* **INSTRUCTIONS TO FOLLOW**
Go through the data line by line from the top, retyping each exactly, and end with the line that contains "let d4 := twinSend".

* **Collection entries**
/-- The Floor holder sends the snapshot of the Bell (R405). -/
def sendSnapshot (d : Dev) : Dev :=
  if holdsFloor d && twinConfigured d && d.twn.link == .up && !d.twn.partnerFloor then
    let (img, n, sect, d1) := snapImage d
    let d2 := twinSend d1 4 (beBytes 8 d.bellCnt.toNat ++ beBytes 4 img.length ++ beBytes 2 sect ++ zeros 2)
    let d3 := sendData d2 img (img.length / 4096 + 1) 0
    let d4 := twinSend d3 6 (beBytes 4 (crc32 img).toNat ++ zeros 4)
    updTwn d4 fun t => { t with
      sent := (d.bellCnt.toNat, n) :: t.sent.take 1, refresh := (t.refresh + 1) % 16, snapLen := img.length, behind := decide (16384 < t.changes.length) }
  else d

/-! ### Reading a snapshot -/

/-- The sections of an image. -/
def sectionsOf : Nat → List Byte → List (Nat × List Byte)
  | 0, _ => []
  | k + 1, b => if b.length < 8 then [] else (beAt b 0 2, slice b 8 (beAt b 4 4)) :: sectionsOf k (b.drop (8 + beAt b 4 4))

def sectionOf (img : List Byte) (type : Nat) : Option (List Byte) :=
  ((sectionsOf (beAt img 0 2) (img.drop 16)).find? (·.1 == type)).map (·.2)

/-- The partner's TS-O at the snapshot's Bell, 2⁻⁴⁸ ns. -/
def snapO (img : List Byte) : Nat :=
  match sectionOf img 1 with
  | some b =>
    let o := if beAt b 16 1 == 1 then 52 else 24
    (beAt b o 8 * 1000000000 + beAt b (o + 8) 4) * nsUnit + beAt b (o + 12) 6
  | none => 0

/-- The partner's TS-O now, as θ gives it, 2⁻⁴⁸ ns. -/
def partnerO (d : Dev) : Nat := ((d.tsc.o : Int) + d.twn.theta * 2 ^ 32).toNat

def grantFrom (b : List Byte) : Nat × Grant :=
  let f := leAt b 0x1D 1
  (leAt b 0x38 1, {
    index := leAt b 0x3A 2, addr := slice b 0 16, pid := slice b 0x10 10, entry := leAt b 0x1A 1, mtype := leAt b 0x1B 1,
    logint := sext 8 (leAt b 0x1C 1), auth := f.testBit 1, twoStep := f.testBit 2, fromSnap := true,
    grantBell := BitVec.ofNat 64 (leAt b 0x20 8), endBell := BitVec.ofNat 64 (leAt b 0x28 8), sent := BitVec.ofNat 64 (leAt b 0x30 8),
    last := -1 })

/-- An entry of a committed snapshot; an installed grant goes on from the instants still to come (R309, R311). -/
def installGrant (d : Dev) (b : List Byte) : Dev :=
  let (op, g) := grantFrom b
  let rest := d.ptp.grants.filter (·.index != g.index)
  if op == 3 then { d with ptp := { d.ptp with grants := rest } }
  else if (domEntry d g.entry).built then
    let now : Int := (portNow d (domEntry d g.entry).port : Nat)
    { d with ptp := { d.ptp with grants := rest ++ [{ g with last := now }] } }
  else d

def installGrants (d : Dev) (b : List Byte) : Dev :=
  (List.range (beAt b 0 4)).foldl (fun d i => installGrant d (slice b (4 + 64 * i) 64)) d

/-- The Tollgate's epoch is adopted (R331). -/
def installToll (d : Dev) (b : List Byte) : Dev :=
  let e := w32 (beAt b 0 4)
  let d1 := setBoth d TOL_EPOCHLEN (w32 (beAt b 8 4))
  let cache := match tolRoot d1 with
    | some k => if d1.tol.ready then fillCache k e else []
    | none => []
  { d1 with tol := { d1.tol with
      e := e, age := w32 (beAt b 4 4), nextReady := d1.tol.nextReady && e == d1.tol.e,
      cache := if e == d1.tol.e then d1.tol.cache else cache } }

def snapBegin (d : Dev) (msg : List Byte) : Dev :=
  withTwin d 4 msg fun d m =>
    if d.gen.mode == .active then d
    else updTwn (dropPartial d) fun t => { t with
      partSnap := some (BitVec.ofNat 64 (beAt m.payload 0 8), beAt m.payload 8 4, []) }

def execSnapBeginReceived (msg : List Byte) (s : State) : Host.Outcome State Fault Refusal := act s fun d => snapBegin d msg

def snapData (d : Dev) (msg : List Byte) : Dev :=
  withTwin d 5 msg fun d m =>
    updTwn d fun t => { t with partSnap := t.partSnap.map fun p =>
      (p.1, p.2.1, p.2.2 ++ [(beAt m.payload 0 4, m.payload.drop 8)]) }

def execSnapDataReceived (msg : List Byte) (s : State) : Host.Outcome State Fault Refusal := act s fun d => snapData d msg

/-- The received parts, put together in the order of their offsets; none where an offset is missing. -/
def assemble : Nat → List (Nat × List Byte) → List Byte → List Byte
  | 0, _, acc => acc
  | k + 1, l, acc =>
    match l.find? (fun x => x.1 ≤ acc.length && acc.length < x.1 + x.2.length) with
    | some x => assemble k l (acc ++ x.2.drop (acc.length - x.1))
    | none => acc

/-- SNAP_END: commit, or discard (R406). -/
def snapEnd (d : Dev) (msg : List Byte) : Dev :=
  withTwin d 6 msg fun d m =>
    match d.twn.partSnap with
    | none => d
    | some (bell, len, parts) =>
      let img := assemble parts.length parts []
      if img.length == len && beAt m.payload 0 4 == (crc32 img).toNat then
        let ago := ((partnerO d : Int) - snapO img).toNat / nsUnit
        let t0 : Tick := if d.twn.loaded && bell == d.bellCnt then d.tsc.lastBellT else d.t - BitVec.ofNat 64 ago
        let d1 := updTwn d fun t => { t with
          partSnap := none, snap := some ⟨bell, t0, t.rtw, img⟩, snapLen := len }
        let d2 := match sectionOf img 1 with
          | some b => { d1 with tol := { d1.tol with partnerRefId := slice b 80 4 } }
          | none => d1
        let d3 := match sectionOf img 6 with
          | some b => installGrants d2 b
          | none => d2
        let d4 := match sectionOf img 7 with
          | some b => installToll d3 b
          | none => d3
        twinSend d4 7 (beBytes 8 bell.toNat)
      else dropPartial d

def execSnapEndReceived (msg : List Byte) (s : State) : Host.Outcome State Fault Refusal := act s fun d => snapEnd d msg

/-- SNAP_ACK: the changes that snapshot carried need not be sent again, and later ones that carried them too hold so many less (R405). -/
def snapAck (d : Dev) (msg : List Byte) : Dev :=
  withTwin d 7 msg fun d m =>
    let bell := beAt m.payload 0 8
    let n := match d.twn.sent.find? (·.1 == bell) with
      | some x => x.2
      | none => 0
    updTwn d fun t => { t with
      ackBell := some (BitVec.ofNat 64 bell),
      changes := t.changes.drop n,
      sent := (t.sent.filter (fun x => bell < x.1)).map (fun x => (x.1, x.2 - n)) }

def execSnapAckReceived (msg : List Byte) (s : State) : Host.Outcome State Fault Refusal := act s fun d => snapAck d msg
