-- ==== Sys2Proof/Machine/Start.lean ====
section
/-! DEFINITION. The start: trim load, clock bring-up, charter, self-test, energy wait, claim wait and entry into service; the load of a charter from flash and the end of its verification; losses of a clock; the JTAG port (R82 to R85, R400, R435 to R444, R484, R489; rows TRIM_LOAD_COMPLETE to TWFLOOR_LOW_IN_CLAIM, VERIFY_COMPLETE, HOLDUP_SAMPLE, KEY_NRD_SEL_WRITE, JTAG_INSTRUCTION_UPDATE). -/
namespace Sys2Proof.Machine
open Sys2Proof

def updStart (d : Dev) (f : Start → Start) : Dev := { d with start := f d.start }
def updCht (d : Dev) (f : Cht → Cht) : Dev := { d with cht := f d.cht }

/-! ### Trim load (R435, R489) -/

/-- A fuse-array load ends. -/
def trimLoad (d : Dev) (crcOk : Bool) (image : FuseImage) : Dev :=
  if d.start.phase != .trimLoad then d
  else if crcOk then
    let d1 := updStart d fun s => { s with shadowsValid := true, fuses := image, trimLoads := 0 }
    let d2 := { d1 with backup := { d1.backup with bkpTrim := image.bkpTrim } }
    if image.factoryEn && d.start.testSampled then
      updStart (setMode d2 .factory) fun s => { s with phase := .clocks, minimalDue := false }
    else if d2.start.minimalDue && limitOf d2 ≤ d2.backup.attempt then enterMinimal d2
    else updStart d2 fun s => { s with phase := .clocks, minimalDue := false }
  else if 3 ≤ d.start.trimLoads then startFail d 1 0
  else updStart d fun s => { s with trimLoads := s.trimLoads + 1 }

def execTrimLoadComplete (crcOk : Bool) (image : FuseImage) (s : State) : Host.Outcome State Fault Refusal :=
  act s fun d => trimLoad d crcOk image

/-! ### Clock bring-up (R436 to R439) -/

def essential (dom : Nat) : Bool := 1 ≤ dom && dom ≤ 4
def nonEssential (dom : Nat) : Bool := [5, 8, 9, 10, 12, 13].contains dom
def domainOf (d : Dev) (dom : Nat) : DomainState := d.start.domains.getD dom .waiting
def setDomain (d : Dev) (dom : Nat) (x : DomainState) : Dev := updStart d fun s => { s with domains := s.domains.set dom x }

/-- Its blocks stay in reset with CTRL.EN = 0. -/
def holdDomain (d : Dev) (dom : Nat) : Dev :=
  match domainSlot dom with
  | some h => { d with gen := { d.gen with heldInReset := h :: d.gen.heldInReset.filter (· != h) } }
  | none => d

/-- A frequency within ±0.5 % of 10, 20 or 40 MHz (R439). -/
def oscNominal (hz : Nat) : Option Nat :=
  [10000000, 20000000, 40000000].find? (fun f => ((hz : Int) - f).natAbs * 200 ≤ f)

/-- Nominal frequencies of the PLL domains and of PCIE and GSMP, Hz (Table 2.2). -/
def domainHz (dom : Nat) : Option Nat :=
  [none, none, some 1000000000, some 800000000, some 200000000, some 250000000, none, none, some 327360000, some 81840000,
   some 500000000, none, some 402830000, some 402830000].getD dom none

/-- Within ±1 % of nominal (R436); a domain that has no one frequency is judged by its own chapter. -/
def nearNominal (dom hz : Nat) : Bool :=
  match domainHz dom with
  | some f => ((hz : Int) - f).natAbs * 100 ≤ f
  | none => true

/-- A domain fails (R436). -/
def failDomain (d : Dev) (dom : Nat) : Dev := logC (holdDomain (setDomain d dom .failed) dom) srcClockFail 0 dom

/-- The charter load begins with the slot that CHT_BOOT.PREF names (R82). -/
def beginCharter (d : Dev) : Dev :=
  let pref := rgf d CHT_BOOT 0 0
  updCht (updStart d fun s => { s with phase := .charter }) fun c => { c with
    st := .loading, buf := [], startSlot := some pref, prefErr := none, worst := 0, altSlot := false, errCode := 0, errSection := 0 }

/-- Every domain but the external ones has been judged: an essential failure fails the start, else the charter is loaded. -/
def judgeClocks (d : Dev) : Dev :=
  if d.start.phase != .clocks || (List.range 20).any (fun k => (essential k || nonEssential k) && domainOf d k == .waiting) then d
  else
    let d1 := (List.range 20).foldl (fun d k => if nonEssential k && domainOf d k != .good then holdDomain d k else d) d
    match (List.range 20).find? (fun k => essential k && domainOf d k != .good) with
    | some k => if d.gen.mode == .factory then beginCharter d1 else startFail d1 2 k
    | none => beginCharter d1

* **YOUR SOLUTION**
/-- The Floor holder sends the snapshot of the Bell (R405). -/
def sendSnapshot (d : Dev) : Dev :=
  if holdsFloor d && twinConfigured d && d.twn.link == .up && !d.twn.partnerFloor then
    let (img, n, sect, d1) := snapImage d
    let d2 := twinSend d1 4 (beBytes 8 d.bellCnt.toNat ++ beBytes 4 img.length ++ beBytes 2 sect ++ zeros 2)
    let d3 := sendData d2 img (img.length / 4096 + 1) 0
    let d4 := twinSend d3 6 (beBytes 4 (crc32 img).toNat ++ zeros 4)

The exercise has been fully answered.